___ Data provided
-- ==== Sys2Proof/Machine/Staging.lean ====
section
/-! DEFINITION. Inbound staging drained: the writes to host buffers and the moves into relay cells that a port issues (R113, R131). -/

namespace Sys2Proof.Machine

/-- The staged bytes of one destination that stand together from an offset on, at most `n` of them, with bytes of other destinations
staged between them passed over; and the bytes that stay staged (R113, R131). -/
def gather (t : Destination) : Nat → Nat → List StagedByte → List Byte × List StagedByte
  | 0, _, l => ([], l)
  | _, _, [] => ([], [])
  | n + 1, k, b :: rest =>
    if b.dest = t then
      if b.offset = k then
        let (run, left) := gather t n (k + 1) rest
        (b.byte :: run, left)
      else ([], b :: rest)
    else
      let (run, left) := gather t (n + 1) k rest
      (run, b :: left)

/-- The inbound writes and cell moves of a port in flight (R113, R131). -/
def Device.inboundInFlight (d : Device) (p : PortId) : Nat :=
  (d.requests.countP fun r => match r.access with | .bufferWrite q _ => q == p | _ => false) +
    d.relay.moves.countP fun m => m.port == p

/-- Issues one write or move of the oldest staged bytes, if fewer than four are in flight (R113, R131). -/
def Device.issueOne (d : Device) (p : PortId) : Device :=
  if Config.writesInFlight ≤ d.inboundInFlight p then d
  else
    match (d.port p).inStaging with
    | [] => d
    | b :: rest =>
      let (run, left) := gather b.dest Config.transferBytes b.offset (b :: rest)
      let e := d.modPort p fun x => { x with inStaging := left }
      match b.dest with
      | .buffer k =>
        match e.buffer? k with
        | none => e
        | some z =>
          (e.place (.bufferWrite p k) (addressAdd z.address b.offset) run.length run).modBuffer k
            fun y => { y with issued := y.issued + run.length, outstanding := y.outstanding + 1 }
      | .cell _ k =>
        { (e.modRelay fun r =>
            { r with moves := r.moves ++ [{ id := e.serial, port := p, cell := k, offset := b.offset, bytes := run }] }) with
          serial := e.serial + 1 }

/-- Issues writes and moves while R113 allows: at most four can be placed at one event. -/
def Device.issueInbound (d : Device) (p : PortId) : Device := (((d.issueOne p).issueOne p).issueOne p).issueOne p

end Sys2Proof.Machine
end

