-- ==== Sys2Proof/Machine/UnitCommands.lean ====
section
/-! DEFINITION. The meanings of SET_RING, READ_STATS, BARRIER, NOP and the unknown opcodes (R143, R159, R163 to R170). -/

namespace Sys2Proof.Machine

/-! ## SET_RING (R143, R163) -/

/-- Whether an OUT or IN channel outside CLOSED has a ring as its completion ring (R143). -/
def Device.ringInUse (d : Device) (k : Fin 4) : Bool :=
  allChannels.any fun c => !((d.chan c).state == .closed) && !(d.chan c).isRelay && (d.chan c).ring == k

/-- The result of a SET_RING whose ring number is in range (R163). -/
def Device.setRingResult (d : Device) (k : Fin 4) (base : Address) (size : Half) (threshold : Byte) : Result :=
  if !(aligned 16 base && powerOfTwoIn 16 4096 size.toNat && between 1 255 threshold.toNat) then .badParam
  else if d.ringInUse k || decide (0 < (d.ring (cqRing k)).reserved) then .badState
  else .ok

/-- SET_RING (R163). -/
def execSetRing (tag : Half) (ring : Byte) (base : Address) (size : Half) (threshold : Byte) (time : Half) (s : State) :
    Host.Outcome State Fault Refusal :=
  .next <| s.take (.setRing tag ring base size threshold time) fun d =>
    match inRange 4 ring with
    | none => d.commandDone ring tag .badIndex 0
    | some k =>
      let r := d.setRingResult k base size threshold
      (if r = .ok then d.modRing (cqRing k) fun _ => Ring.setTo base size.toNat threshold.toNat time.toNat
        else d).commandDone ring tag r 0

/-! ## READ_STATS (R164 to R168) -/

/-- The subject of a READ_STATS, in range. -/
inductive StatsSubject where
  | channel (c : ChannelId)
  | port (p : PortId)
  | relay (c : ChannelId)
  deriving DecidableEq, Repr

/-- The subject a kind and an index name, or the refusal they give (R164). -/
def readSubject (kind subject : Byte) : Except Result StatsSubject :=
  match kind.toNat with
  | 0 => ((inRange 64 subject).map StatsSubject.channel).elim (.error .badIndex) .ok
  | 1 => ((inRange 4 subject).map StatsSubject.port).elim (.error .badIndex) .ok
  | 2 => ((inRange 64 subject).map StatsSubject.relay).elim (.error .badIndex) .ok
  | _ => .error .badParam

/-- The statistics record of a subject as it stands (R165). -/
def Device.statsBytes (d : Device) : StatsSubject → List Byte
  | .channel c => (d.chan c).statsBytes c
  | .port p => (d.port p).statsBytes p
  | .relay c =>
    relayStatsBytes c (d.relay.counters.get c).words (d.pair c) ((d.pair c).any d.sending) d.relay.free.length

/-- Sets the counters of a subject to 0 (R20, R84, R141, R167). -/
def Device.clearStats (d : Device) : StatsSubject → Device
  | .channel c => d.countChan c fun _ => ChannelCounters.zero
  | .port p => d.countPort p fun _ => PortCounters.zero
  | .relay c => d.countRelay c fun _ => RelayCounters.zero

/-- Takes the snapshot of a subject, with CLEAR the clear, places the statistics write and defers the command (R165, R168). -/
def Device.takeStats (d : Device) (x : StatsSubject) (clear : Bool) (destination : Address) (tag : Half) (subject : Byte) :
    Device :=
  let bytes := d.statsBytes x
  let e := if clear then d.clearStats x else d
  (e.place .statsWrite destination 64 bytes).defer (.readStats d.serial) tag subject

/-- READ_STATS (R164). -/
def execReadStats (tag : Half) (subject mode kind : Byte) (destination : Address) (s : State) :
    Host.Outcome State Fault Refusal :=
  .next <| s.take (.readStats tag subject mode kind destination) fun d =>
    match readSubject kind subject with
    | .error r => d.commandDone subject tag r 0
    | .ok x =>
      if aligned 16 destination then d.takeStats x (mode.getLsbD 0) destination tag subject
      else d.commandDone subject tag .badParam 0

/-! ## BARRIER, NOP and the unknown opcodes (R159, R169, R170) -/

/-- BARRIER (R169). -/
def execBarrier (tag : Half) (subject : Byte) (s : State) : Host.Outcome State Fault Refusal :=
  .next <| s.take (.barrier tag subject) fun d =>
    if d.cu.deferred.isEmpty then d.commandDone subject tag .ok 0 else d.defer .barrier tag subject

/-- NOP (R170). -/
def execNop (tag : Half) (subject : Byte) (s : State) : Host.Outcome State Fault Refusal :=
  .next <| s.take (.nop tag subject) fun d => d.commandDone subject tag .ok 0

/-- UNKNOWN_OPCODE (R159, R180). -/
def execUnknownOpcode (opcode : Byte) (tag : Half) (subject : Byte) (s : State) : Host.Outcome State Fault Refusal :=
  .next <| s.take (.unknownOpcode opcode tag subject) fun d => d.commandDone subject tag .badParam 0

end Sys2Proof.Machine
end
______
#### Aim of the exercise:
Reproduce only the lines above, starting at the line with "StatsSubject.channel).elim (.error .badIndex) .ok" and ending at the line with "StatsSubject.relay).elim (.error .badIndex) .ok", exactly as written.

#### Answer box:
  | 0 => ((inRange 64 subject).map StatsSubject.channel).elim (.error .badIndex) .ok
  | 1 => ((inRange 4 subject).map StatsSubject.port).elim (.error .badIndex) .ok
  | 2 => ((inRange 64 subject).map StatsSubject.relay).elim (.error .badIndex) .ok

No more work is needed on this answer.